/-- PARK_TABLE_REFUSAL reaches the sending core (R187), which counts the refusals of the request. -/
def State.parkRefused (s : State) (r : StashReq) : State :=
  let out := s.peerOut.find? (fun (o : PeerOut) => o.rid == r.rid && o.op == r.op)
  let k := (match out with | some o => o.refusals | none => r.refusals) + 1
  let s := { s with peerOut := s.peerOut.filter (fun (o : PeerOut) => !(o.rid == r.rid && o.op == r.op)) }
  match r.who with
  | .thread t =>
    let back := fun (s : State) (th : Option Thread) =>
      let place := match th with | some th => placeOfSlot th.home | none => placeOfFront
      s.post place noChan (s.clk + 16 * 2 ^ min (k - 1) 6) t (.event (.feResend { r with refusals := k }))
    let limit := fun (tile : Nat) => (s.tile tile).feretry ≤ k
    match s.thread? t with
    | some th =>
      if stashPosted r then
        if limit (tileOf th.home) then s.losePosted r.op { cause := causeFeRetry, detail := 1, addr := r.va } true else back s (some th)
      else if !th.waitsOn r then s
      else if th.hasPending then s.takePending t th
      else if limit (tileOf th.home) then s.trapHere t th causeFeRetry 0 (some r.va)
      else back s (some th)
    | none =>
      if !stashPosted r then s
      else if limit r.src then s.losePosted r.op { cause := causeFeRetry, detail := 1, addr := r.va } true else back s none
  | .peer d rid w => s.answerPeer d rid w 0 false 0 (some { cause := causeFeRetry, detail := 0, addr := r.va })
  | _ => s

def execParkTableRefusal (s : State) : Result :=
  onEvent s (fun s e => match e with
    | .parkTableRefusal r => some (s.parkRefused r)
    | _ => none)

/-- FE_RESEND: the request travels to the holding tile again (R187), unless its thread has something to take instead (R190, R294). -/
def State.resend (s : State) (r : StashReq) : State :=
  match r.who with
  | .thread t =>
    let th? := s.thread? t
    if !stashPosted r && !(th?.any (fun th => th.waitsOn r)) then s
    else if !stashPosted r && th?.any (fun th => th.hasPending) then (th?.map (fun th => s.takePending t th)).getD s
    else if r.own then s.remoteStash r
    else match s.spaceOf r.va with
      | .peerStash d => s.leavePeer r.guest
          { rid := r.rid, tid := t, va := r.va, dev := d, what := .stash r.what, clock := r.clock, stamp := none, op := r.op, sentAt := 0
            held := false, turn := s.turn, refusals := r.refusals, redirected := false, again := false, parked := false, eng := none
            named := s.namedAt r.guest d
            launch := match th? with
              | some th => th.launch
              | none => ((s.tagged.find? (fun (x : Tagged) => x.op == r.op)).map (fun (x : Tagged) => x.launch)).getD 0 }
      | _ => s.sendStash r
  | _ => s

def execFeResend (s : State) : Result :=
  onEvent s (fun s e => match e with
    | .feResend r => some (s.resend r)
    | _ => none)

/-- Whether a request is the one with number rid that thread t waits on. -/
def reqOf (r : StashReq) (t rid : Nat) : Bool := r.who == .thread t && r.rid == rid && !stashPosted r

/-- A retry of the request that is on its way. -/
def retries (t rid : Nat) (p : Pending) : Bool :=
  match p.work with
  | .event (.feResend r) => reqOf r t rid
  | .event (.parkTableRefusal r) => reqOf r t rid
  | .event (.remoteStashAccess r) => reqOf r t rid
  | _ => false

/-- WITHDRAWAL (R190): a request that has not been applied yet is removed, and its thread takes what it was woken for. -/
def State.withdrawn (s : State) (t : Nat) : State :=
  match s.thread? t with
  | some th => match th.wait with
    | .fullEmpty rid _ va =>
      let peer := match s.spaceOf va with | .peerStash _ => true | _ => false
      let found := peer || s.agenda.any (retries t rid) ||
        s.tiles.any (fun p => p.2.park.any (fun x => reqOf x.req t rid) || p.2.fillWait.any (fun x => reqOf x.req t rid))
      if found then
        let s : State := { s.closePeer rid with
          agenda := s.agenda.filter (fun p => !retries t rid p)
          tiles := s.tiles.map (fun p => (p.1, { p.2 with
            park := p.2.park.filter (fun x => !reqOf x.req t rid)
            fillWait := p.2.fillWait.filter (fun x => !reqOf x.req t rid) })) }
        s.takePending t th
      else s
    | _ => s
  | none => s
========
## GOAL OF THE EXERCISE
Within the entries above, report how many lines include "retries", and keep the answer to the number.

## SOLUTION
3